[Dataset entries]
● ● ●

/-- WATCHDOG_EXPIRY (R320). -/
def execWatchdogExpiry (cyc : Nat) (lane : Lane) (s : State) : Host.Outcome State Fault Refusal := run s cyc fun m => m.watchdog lane

end Sys2Proof.Machine
end

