/-- R398 step 4, R413: the SLS checks; the functions see their result in the next cycle. -/
def Mach.slsChecks (m : Mach) (sp : Bool) : Mach :=
  let m := forN 16 (fun f m => if m.fnOn f then m.slsCheck sp f else m) m
  m.onSafe fun s => if sp then { s with peakP := s.peakP.map fun _ => 0 } else { s with peakB := s.peakB.map fun _ => 0 }

/-! ### STO and SS1 (R411, R412) -/

/-- A function holds a slot under STO: its RESULT is 0, with STOP 0, or with STOP 1 and no timer of the slot running.
STO comes from functions alone: where R23 names STO for a mode, the model gives the safe-state command and no STO (log entry 66). -/
def Mach.stoHolds (m : Mach) (sp : Bool) (f k : Nat) : Bool :=
  let w := m.fn0 f
  let e := m.eval sp
  m.fnOn f && (m.fnSlots f).contains k && !(nth e.fns f).result &&
    (w.bits 27 26 == 0 || (w.bits 27 26 == 1 && (nth e.ss1 k).isNone))

/-- The mask of the slots that satisfy `p`. -/
def slotMask (p : Nat → Bool) : Nat := ((List.range 16).map fun k => if p k then 2 ^ k else 0).sum

/-- R411: the switches that the safety processor holds off for the slots under STO: those that the safe-state command keeps off. -/
def Mach.stoSwitches (m : Mach) (sto : Nat) : Mach :=
  let kind (k : Nat) : Nat := m.bedKind k (m.lastEmfhi k)
  m.onGate fun g => { g with
    stoH := slotMask fun k => sto.testBit k && kind k != 3, stoL := slotMask fun k => sto.testBit k && kind k != 2 }

/-- R411: an evaluator's STO word: a slot that comes under Bedrock's STO takes its safe-state command at once, and the safety processor
withdraws its enables. -/
def Mach.setSto (m : Mach) (sp : Bool) (sto : Nat) : Mach :=
  let old := (m.eval sp).words.sto
  let m := m.onEval sp fun e => { e with words := { e.words with sto := sto } }
  if sp then m.stoSwitches sto
  else if !m.tick.running then m
  else forL (m.mapped.filter fun k => sto.testBit k && !old.testBit k) (fun k m => m.gateLoad k (m.safeFrame k m.seq (m.lastEmfhi k))) m

/-- R412: the SS1 timer of a slot runs out in an evaluator: the slot is under STO, and Bedrock tells a slot that is not at
standstill. -/
def Mach.ss1Expire (m : Mach) (sp : Bool) (k : Nat) : Mach :=
  match nth (m.eval sp).ss1 k with
  | none => m
  | some t =>
    if m.now < t then m
    else
      let m := m.onEval sp fun e => { e with ss1 := upd e.ss1 k fun _ => none }
      let m := m.setSto sp ((m.eval sp).words.sto ||| 2 ^ k)
      if sp || m.still k then m else (m.raiseF3 0x4007 k).safeIrq 2

/-- R398 step 4: timers and the STO and SS1 words of an evaluator. -/
def Mach.stopWords (m : Mach) (sp : Bool) : Mach :=
  let due := (List.range 16).filter fun k => (nth (m.eval sp).ss1 k).any fun t => decide (t ≤ m.now)
  let m := forL due (fun k m => m.ss1Expire sp k) m
  let m := m.setSto sp (slotMask fun k => due.contains k || (List.range 16).any fun f => m.stoHolds sp f k)
  let ss1 := slotMask fun k => (nth (m.eval sp).ss1 k).isSome
  m.onEval sp fun e => { e with words := { e.words with ss1 := ss1 } }

/-! ### Outputs (R415, R416, R260) -/

/-- R406: the guards that lock with output `o`. -/
def Mach.lockedBy (m : Mach) (o : Nat) : List Nat :=
  (List.range 16).filter fun f => m.fnOn f && (m.fn0 f).bits 31 28 == 2 && (m.fn0 f).bits 11 8 == o

/-- R415, R485: whether a safe output is on in an evaluator's eyes. -/
def Mach.outputOn (m : Mach) (e : Evaluator) (o : Nat) : Bool :=
  let guards := m.lockedBy o
  let quiet (f : Nat) := heldFor (nth e.fns f).stillAt m.now (oneMilli * m.fld (Reg.SAFE_FN_CFG_W3 f) 31 16)
  m.bit Reg.SAFE_STATUS 26 && !e.lost && !m.linesOff && !m.bit Reg.SAFE_OUTS (20 + o) && m.bit Reg.SAFE_SOREQ o && guards.all quiet &&
    !((List.range 16).any fun f => m.fnOn f && (m.fn0 f).bits 6 0 / 2 ^ o % 2 == 1 && !(nth e.fns f).result)

/-- R416, R260, R485: the enable of CP_SC, CHG_ACRLY or the BMS loop (OUTS bits 4 to 6); Bedrock's only in CHARGE. -/
def Mach.enableOn (m : Mach) (sp : Bool) (o : Nat) : Bool :=
  let e := m.eval sp
  m.bit Reg.SAFE_STATUS 26 && !e.lost && !m.linesOff && (sp || m.mode == .charge) &&
    !((List.range 16).any fun f => m.fnOn f && (m.fn0 f).bits 6 0 / 2 ^ o % 2 == 1 && !(nth e.fns f).result)

/-- R260: CP_SC, the AC relay drive and the BMS permit loop are closed: the charge machine requests them and both evaluators enable
them; with no supply all are open. -/
def Mach.chgOutputs (m : Mach) : Bool × Bool × Bool :=
  let r := chgRequests m.chg.state
  let on (o : Nat) : Bool := m.pwr.phase == .up && m.safe.bed.words.outs.testBit o && m.safe.sp.words.outs.testBit o
  (r.1 && on 4, r.2.1 && on 5, r.2.2 && on 6)

/-- R19, R398 step 5: what an evaluator enables. -/
def Mach.setEnables (m : Mach) (sp : Bool) : Mach :=
  let e := m.eval sp
  let outs := ((List.range 7).map fun o =>
    if (if o < 4 then m.outputOn e o else m.enableOn sp o) then 2 ^ o else 0).sum
  let gates := if m.bit Reg.SAFE_STATUS 26 && !e.lost then slotMask m.hasSlot else 0
  let m := m.onEval sp fun e => { e with words := { e.words with outs := outs } }
  m.onGate fun g =>
    let g := if sp then { g with enS := gates } else { g with enB := gates }
    { g with enabled := g.enabled &&& g.enB &&& g.enS }

/-! ### The exchange (R398 step 6, R399, R410, R430) -/

/-- The words as an evaluator exchanges them, with what inputs and functions read. -/
def Mach.exchangeWords (m : Mach) (sp : Bool) : SafeWords :=
  let e := m.eval sp
  let sls (p : Nat → Bool) : Nat := slotMask fun k => (List.range 16).any fun f => m.fnOn f && (m.fnSlots f).contains k && p f
  { e.words with
    input := slotMask fun i => (nth e.inputs i).state
    result := slotMask fun f => m.fnOn f && (nth e.fns f).result
    sls := sls (m.slsActive e) + 2 ^ 16 * sls fun f => (m.fn0 f).bits 31 28 == 5 && m.safe.exceeded.testBit f }

/-- The bits in which two sets of words differ, by word × 32 + bit (R399). -/
def SafeWords.diff (x y : SafeWords) : List Nat :=
  ([x.input ^^^ y.input, x.result ^^^ y.result, x.sto ^^^ y.sto, x.ss1 ^^^ y.ss1, x.sls ^^^ y.sls,
    (x.outs % 16) ^^^ (y.outs % 16)].mapIdx fun i d => (bitsOf 32 d).map fun b => 32 * i + b).flatten

/-- R399, R430: Bedrock compares the words: four cycles in a row with the same bit different are an F4; sixteen agreeing cycles and the
tests of R430 start the evaluators. -/
def Mach.compareWords (m : Mach) : Mach :=
  let d := m.safe.bed.words.diff m.safe.sp.words
  let runs := d.map fun b => (b, ((m.safe.diff.find? fun x => x.1 == b).map (·.2)).getD 0 + 1)
  let m := if runs.any fun x => x.2 == 4 then m.raiseF4 0x4004 else m
  let agree := if d.isEmpty then min (m.safe.agree + 1) 16 else 0
  let m := m.onSafe fun s => { s with diff := runs.map fun x => (x.1, min x.2 5), agree := agree }
  let used := ((List.range 16).flatMap fun i => checkedTp (m.rd (Reg.SAFE_IN_CFG i))).map (·.2)
  let tested (e : Evaluator) := used.all e.tps.testBit && e.tests % 16 == 15
  let m := m.setBit Reg.SAFE_STATUS 29 d.isEmpty
  if 16 ≤ agree ∧ tested m.safe.bed ∧ tested m.safe.sp then m.setBit Reg.SAFE_STATUS 26 true else m

/-- R410: one word in force; a change is an input of KIND 4. -/
def Mach.wordInForce (m : Mach) (src reg hi lo v : Nat) : Mach :=
  if m.fld reg hi lo = v then m else (m.setFld reg hi lo v).accede ⟨4, src, 0, 0, v, []⟩

/-- R408, R410: the words in force after an exchange, with the events of a RESULT that falls or rises. -/
def Mach.wordsInForce (m : Mach) : Mach :=
  let x := m.safe.bed.words
  let y := m.safe.sp.words
  let old := m.fld Reg.SAFE_FUNC 15 0
  let res := x.result &&& y.result
  let flt := slotMask fun i => (nth m.safe.bed.inputs i).fault || (nth m.safe.sp.inputs i).fault
  let lat := slotMask fun f => m.fnOn f && m.manrst f && ((nth m.safe.bed.fns f).latch || (nth m.safe.sp.fns f).latch)
  let cause (f : Nat) : Nat := if m.forced m.safe.bed f (nth m.safe.bed.fns f) || m.forced m.safe.sp f (nth m.safe.sp.fns f) then 1 else 0
  let fell := bitsOf 16 (old &&& (0xFFFF ^^^ res))
  let rose := bitsOf 16 (res &&& (0xFFFF ^^^ old))
  let m := forL fell (fun f m => (m.raise 0x4001 0 0xFF [f, cause f]).safeIrq 0) m
  let m := forL rose (fun _ m => (m.raise 0x4002 0).safeIrq 0) m
  let m := (m.setFld Reg.SAFE_INPUTS 31 16 flt).setFld Reg.SAFE_FUNC 31 16 lat
  let m := (((m.wordInForce 0 Reg.SAFE_INPUTS 15 0 (x.input &&& y.input)).wordInForce 1 Reg.SAFE_FUNC 15 0 res).wordInForce 2
    Reg.SAFE_STO 15 0 (x.sto &&& y.sto)).wordInForce 3 Reg.SAFE_STO 31 16 (x.ss1 &&& y.ss1)
  (m.wrN Reg.SAFE_SLS (x.sls &&& y.sls)).setFld Reg.SAFE_OUTS 6 0 (x.outs &&& y.outs)

/-- R398 step 6, R400: the exchange at the end of a cycle; each evaluator sees the other cycling. -/
def Mach.exchange (m : Mach) (sp : Bool) : Mach :=
  let w := m.exchangeWords sp
  let m := m.onEval sp fun e => { e with words := w, lastAt := some m.now }
  let m := m.onEval (!sp) fun e => { e with lost := false }
  let m := m.setBit Reg.SAFE_STATUS (if sp then 30 else 31) true
  let m := if sp then m else m.incMod Reg.SAFE_STATUS 15 0
  let m := if !sp && m.safe.sp.lastAt.isSome then m.compareWords else m
  m.wordsInForce

/-! ### The cycle (R398) -/

/-- Seconds left of a lockout (R431). -/
def Mach.lockoutLeft (m : Mach) : Nat := (m.safe.lockUntil - m.now + oneSecond - 1) / oneSecond

/-- R398 step 2: the remote bits of the connections; those of a connection that is not valid read 0. -/
def Mach.takeRemote (m : Mach) (sp : Bool) : Mach :=
  m.onEval sp fun e => { e with
    remote := m.safe.conns.mapIdx fun c x => if m.fld Reg.SAFE_AEDDY (2 * c + 1) (2 * c) = 2 then x.bits else 0 }

/-- R398: one safety cycle of an evaluator; the evaluators run from tick 0 on, in every mode except SLEEP (R430). -/
def Mach.safetyCycle (m : Mach) (sp : Bool) (levels : List (Int × Int)) : Mach :=
  if !m.tick.running || m.mode == .sleep then m
  else
    let before := (m.eval sp).inputs
    let m := (((m.sampleInputs sp levels).takeRemote sp).evalFns sp before).slsChecks sp
    let m := ((m.stopWords sp).setEnables sp).exchange sp
    if sp then m.setFld Reg.SAFE_SESS_STAT 15 0 m.lockoutLeft else m

/-- R400: an evaluator has had no exchange from the other for 2 × SCYC: it withdraws its enables and raises the F4; the safety
processor also asks for SAFE_HOLD. -/
def Mach.exchangeLoss (m : Mach) (sp : Bool) : Mach :=
  let other := m.eval (!sp)
  if !m.tick.running || (m.eval sp).lost || !(other.lastAt.any fun t => decide (t + 2 * m.scyc ≤ m.now)) then m
  else
    let m := (m.onEval sp fun e => { e with lost := true }).setBit Reg.SAFE_STATUS (if sp then 31 else 30) false
    let m := (m.setEnables sp).setFld Reg.SAFE_OUTS 6 0 0
    if sp then (m.accede ⟨1, 0, 3, physical Reg.SYS_MODE_REQ % 2 ^ 32, 5, []⟩).raiseF4 0x4005 0xFF [] 3 else m.raiseF4 0x4005

/-- R415: an evaluator has opened its switch of output `o` and read it back. -/
def Mach.outputTest (m : Mach) (sp : Bool) (o : Nat) (ok : Bool) : Mach :=
  let m := m.onEval sp fun e => { e with tests := e.tests ||| 2 ^ o }
  if ok || m.bit Reg.SAFE_OUTS (20 + o) then m
  else ((((m.setBit Reg.SAFE_OUTS (20 + o) true).setBit Reg.SAFE_OUTS o false).raise 0x4008 1)).safeIrq 3

/-! ### The rows -/

/-- SAFETY_CYCLE (R398): `sp` names the evaluator, `levels` the voltages of SIi_A and SIi_B at its comparators, in millivolts. -/
def execSafetyCycle (cyc : Nat) (sp : Bool) (levels : List (Int × Int)) (s : State) : Host.Outcome State Fault Refusal :=
  run s cyc fun m => m.safetyCycle sp levels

● ● ●

■ HOW TO COMPLETE THIS TASK
Could you reproduce exactly the lines of the entries above, from the one with "remote := m.safe.conns.mapIdx" through the one with "let m := (m.setEnables", and nothing else?

■ RESULT
    remote := m.safe.conns.mapIdx fun c x => if m.fld Reg.SAFE_AEDDY (2 * c + 1) (2 * c) = 2 then x.bits else 0 }

/-- R398: one safety cycle of an evaluator; the evaluators run from tick 0 on, in every mode except SLEEP (R430). -/
def Mach.safetyCycle (m : Mach) (sp : Bool) (levels : List (Int × Int)) : Mach :=
  if !m.tick.running || m.mode == .sleep then m
  else
    let before := (m.eval sp).inputs
    let m := (((m.sampleInputs sp levels).takeRemote sp).evalFns sp before).slsChecks sp
    let m := ((m.stopWords sp).setEnables sp).exchange sp
    if sp then m.setFld Reg.SAFE_SESS_STAT 15 0 m.lockoutLeft else m

/-- R400: an evaluator has had no exchange from the other for 2 × SCYC: it withdraws its enables and raises the F4; the safety
processor also asks for SAFE_HOLD. -/
def Mach.exchangeLoss (m : Mach) (sp : Bool) : Mach :=
  let other := m.eval (!sp)
  if !m.tick.running || (m.eval sp).lost || !(other.lastAt.any fun t => decide (t + 2 * m.scyc ≤ m.now)) then m
  else
    let m := (m.onEval sp fun e => { e with lost := true }).setBit Reg.SAFE_STATUS (if sp then 31 else 30) false
    let m := (m.setEnables sp).setFld Reg.SAFE_OUTS 6 0 0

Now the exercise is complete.